TASK BRIEF:
From the records below, extract only the lines running from the line with "s.cur := rfl" to the line with "s.ctxs := rfl", both lines included, reproducing them exactly.

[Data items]
/-- One atom of a layout lands, of whole bytes (R171, R175): the source atom of its point, or the pad where the point lies outside the source and
EDGE is set; without EDGE nothing is written there. The points of a two-dimensional source that is not split are its elements, the axes of the
destination in the order of the mapping word (R170, R171). -/
def LayoutLands : Prop :=
  (∀ (s : State) (m : Cmd) (src dst : DWord) (ctl : Word) (map : BitVec 96) (sh : Shape) (j k n left : Nat) (s1 s2 : State) (p q : Part) (x y : Space)
    (i : Option Int) (d : Int),
    Landing s m k j → m.kind = .layout src dst ctl map sh → engSpace src = some x → engSpace dst = some y → sh.wa = 8 * n → 0 < n →
    m.stash = [(left, 0)] → 0 < left → layoutPoint map.toNat sh k = (i, d) →
    let base := landsFrom s m k
    let to_ := atomAt dst sh.wa d
    let Into := fun (st : State) (l : List Byte) => st.engPart m true false y to_.1 n = (s2, .ok q) → PlainPart st s2 q n → s2.partlyPoisoned q = [] →
      LandsAt s m j k s2 q.addr n l
    (∀ v, i = some v → base.engPart m false false x (atomAt src sh.wa v).1 n = (s1, .ok p) → PlainPart base s1 p n → s1.poisoned p.addr n = false →
      (x ≠ y ∨ layoutOverlaps map.toNat sh src (base.namesOf m y (layoutPages map.toNat sh src) to_.1) to_.2 sh.wa = false) →
      Into s1 (s1.mem.readBytes p.addr n)) ∧
    (i = none → sh.edge = true →
      (x ≠ y ∨ layoutOverlaps map.toNat sh src (base.namesOf m y (layoutPages map.toNat sh src) to_.1) to_.2 sh.wa = false) →
      Into base (leBytes n sh.pad.toNat)) ∧
    (i = none → sh.edge = false → Then (.engineBytesLand m.id k) s (fun u => u.mem = s.mem ∧ cellIn u m j = cellIn s m j ∧
      ∃ m', u.cmd? m.id = some m' ∧ ∀ i, hasIndex i m'.todo = (hasIndex i m.todo && i != k)))) ∧
  (∀ (map : Nat) (sh : Shape) (e0 e1 i0 i1 : Nat) (a0 a1 d0 d1 : Int) (swap : Bool), splitOf map 0 = 0 → splitOf map 1 = 0 → sh.ext = [e0, e1] →
    sh.sstr = [a0, a1] → sh.dstr.take 2 = [d0, d1] → sh.order = (if swap then [1, 0] else [0, 1]) → sh.merge = 0 → i0 < e0 → i1 < e1 →
    layoutPoint map sh (i0 + e0 * i1) = (some (i0 * a0 + i1 * a1), if swap then i1 * d0 + i0 * d1 else i0 * d0 + i1 * d1))

/-- A row of acc.ld: 512 bytes read in units of 64, none of them poisoned, become the 128 words of the tile's row (R188). -/
def AccRowLoads : Prop :=
  ∀ (s : State) (m : Cmd) (row k : Nat) (spc : Space) (base : DWord) (ad : Nat) (off : Nat → Nat) (p : Nat → Part),
    s.cmd? m.id = some m → s.rowReady m row = true → Counts s m k → m.kind = .accLd spc base ad →
    (∀ n < 8, accOff spc (base.toNat + 512 * row + 64 * n) = .ok (off n) ∧ s.engPart m false false spc (off n) 64 = (s, .ok (p n)) ∧
      PlainPart s s (p n) 64 ∧ s.poisoned (p n).addr 64 = false) →
    Then (.matrixRowFinal m.id row) s (fun u => cellIn u m k = { cellIn s m k with pend := (cellIn s m k).pend - 512 } ∧
      ∀ j < 128, u.tileAt m.cl m.co ad row j = s.mem.readLe ((p (j / 16)).addr + 4 * (j % 16)) 4)

/-- The code that acc.st stores of element n of a tile (R149, R188): the tile's own bits in an f32 slot without scales; else the element, divided by
the scale of its block where the slot has scales, in the slot's format. -/
def tileCode (s : State) (m : Cmd) (ad : Nat) (sl : Slot) (n : Nat) : Nat :=
  let x := s.tileAt m.cl m.co ad (n / 128) (n % 128)
  let block := n % 128 / (if sl.sblk = 0 then 16 else 32)
  if sl.elem = .flt f32 ∧ sl.scaled = false then x
  else convertSlot sl (if sl.scaled then xdiv (decodeF f32 x) (xs10 (s.tileScale m ad sl (n / 128) block)) else decodeF f32 x)
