/-! ### onLong -/
@[simp] theorem State.onLong_upsets (n : Nat) (f : LongOp → LongOp) : (s.onLong n f).upsets = s.upsets := rfl
@[simp] theorem State.onLong_engUpsets (n : Nat) (f : LongOp → LongOp) : (s.onLong n f).engUpsets = s.engUpsets := rfl
@[simp] theorem State.onLong_inputs (n : Nat) (f : LongOp → LongOp) : (s.onLong n f).inputs = s.inputs := rfl
@[simp] theorem State.onLong_oracle (n : Nat) (f : LongOp → LongOp) : (s.onLong n f).oracle = s.oracle := rfl
@[simp] theorem State.onLong_tick (n : Nat) (f : LongOp → LongOp) : (s.onLong n f).tick = s.tick := rfl
@[simp] theorem State.onLong_now (n : Nat) (f : LongOp → LongOp) : (s.onLong n f).now = s.now := rfl
@[simp] theorem State.onLong_nextId (n : Nat) (f : LongOp → LongOp) : (s.onLong n f).nextId = s.nextId := rfl
@[simp] theorem State.onLong_cur (n : Nat) (f : LongOp → LongOp) : (s.onLong n f).cur = s.cur := rfl
@[simp] theorem State.onLong_outputs (n : Nat) (f : LongOp → LongOp) : (s.onLong n f).outputs = s.outputs := rfl
@[simp] theorem State.onLong_pkg (n : Nat) (f : LongOp → LongOp) : (s.onLong n f).pkg = s.pkg := rfl
@[simp] theorem State.onLong_parts (n : Nat) (f : LongOp → LongOp) : (s.onLong n f).parts = s.parts := rfl
@[simp] theorem State.onLong_ctxs (n : Nat) (f : LongOp → LongOp) : (s.onLong n f).ctxs = s.ctxs := rfl
@[simp] theorem State.onLong_images (n : Nat) (f : LongOp → LongOp) : (s.onLong n f).images = s.images := rfl
@[simp] theorem State.onLong_launches (n : Nat) (f : LongOp → LongOp) : (s.onLong n f).launches = s.launches := rfl
@[simp] theorem State.onLong_loads (n : Nat) (f : LongOp → LongOp) : (s.onLong n f).loads = s.loads := rfl
@[simp] theorem State.onLong_clusters (n : Nat) (f : LongOp → LongOp) : (s.onLong n f).clusters = s.clusters := rfl
@[simp] theorem State.onLong_cores (n : Nat) (f : LongOp → LongOp) : (s.onLong n f).cores = s.cores := rfl
@[simp] theorem State.onLong_accs (n : Nat) (f : LongOp → LongOp) : (s.onLong n f).accs = s.accs := rfl
@[simp] theorem State.onLong_cmds (n : Nat) (f : LongOp → LongOp) : (s.onLong n f).cmds = s.cmds := rfl
@[simp] theorem State.onLong_stalls (n : Nat) (f : LongOp → LongOp) : (s.onLong n f).stalls = s.stalls := rfl
@[simp] theorem State.onLong_tlb (n : Nat) (f : LongOp → LongOp) : (s.onLong n f).tlb = s.tlb := rfl
@[simp] theorem State.onLong_walks (n : Nat) (f : LongOp → LongOp) : (s.onLong n f).walks = s.walks := rfl
@[simp] theorem State.onLong_mailboxes (n : Nat) (f : LongOp → LongOp) : (s.onLong n f).mailboxes = s.mailboxes := rfl
@[simp] theorem State.onLong_spdm (n : Nat) (f : LongOp → LongOp) : (s.onLong n f).spdm = s.spdm := rfl
@[simp] theorem State.onLong_sessions (n : Nat) (f : LongOp → LongOp) : (s.onLong n f).sessions = s.sessions := rfl
@[simp] theorem State.onLong_lateLogs (n : Nat) (f : LongOp → LongOp) : (s.onLong n f).lateLogs = s.lateLogs := rfl
@[simp] theorem State.onLong_mem (n : Nat) (f : LongOp → LongOp) : (s.onLong n f).mem = s.mem := rfl
@[simp] theorem State.onLong_poison (n : Nat) (f : LongOp → LongOp) : (s.onLong n f).poison = s.poison := rfl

SOLVED PROBLEM:
@[simp] theorem State.onLong_cur (n : Nat) (f : LongOp → LongOp) : (s.onLong n f).cur = s.cur := rfl
@[simp] theorem State.onLong_outputs (n : Nat) (f : LongOp → LongOp) : (s.onLong n f).outputs = s.outputs := rfl
@[simp] theorem State.onLong_pkg (n : Nat) (f : LongOp → LongOp) : (s.onLong n f).pkg = s.pkg := rfl
@[simp] theorem State.onLong_parts (n : Nat) (f : LongOp → LongOp) : (s.onLong n f).parts = s.parts := rfl
@[simp] theorem State.onLong_ctxs (n : Nat) (f : LongOp → LongOp) : (s.onLong n f).ctxs = s.ctxs := rfl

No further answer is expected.